Influential Leaders

Felipe Larranín Bascuñán

Director, Latin American Center for Economic and Social Policies at Universidad Católica de Chile (CLAPES UC)
Recognition Year(s): 2015
Area of Impact: Public Service or Military
School: Escuela de Administración, Pontificia Universidad Católica de Chile
Location: Chile

Felipe Larraín Buscuñán served as Chile´s finance minister From March 2010 to March 2014, and as vice president of Chile in February 2014. Buscuñán earned his bachelor’s degree (1981) from Universidad Católica de Chile (UC) and his MA (1983) and PhD (1985) degrees in economics from Harvard University. He has vast experience as an international advisor, consultant, academician, editor, and author of 12 books and over 120 articles, published in Latin America, the U.S., Europe, and Asia.

As Chile's finance minister, Larraín is recognized for the creation of nearly 1 million new jobs during the period 2010–14. The unemployment rate in Chile decreased during this period, achieving the lowest value in almost 30 years at 5.7 percent. His period as finance minister is also distinct for the sustained expansion of GDP and a tax reform in 2012, which allowed the injection of around 1 billion USD to the annual education budget.

Larraín has contributed to the economic development, social development, and poverty alleviation of Chile and Latin America as a consultant of several governments and institutions. In 1986, he received an award from the Magisterio Nacional Boliviano for distinguished service as economic advisor to the president of Bolivia. Larraín has also received numerous illustrious finance awards in Latin America and was named alumnae of the year at the faculty of business and economics of UC (2002).

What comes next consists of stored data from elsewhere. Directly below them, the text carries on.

-- ==== Sys2Proof/Word.lean ====
section
/-! DEFINITION. The word types of the SNT192 and their plainest arithmetic (spec/00_scope.md R6 to R13). -/

namespace Sys2Proof

/-- A BAR0 register: 32 bits, bit 0 the least significant (R8). -/
abbrev Word := BitVec 32
/-- An angle in angle units, 2^32 to one electrical cycle (R13). -/
abbrev Angle := BitVec 32
/-- A time or a duration in nanoseconds. -/
abbrev Ns := Nat
/-- A setting, a measurement or a computed quantity, taken as an exact number (see the assumption log). -/
abbrev Num := Rat

/-- A counter of `w` bits that stops at its largest value. -/
def satInc (w n : Nat) : Nat := min (n + 1) (2 ^ w - 1)

/-- A counter of `w` bits that stops at its largest value, advanced by `k`. -/
def satAdd (w n k : Nat) : Nat := min (n + k) (2 ^ w - 1)

/-- A counter of `w` bits that wraps. -/
def wrapInc (w n : Nat) : Nat := (n + 1) % 2 ^ w

/-- Nanoseconds in one microsecond, one millisecond and one second. -/
abbrev usec (n : Nat) : Ns := n * 1000
abbrev msec (n : Nat) : Ns := n * 1000000
abbrev secs (n : Nat) : Ns := n * 1000000000

/-- The absolute value of a number. -/
def Num.mag (x : Num) : Num := if x < 0 then -x else x

/-- `x` held within `lo` to `hi`. -/
def Num.clamp (lo hi x : Num) : Num := if x < lo then lo else if hi < x then hi else x

/-- A single bit as a number. -/
def b2n (b : Bool) : Nat := if b then 1 else 0

/-- A single bit as a register field of width `w` at position `p`. -/
def fld (p v : Nat) : Word := BitVec.ofNat 32 (v <<< p)

/-- A flag at bit `p` of a register. -/
def flag (p : Nat) (b : Bool) : Word := fld p (b2n b)

/-- Replace the item at index `i` of a list by its image under `f`; nothing when there is none. -/
def updAt {α : Type} (l : List α) (i : Nat) (f : α → α) : List α := l.modify i f

/-- The item at index `i`, or `d` when there is none. -/
def nth {α : Type} (l : List α) (i : Nat) (d : α) : α := (l[i]?).getD d

end Sys2Proof
end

Since 1996, Larraín has been professor of economics at UC and is currently director of the Latin American Center for Economic and Social Policies at UC. From 1997 to 2002 he was affiliated with Harvard University, first as the Robert F. Kennedy Visiting Professor of Latin American Studies, then as a faculty fellow. Since 1985 he has served as economic advisor to several governments throughout the Americas and is a consultant on macroeconomic issues to the UN, the World Bank, the Economic Commission for Latin America and the Caribbean (ECLAC), the Inter-American Development Bank, and the International Monetary Fund.

For his scholarship, Larraín received the Daniel Cosio Villegas award (1991) for one of the best three articles published in El Trimestre Económico during 1989–90. His book Macroeconomics in the Global Economy, coauthored with Professor Jeffrey Sachs (Prentice Hall 1993), has been translated into Chinese, German, Italian, Japanese, Portuguese, Russian and Spanish, and is currently in its third edition (2013).

Larraín has also contributed to business development in Chile as board member of important companies including Antarchile, ABN Amro Bank, Deutsche Bank, Empresas Conosur, Embotelladora Andina, and Empresas Iansa, among others. In October 2014 he joined—as a founding member—the World Bank´s Doing Business Advisory Board. He previously served as a board member of Chile´s Poverty Alleviation Foundation and in June 2014 became a member of the UN´s Leadership Council of the Sustainable Development Solutions Network (SDSN).

Larraín’s contributions to the economic welfare of not only Latin America but the world at large are evidenced by his highly distinguished career, endless research, and generous service to society.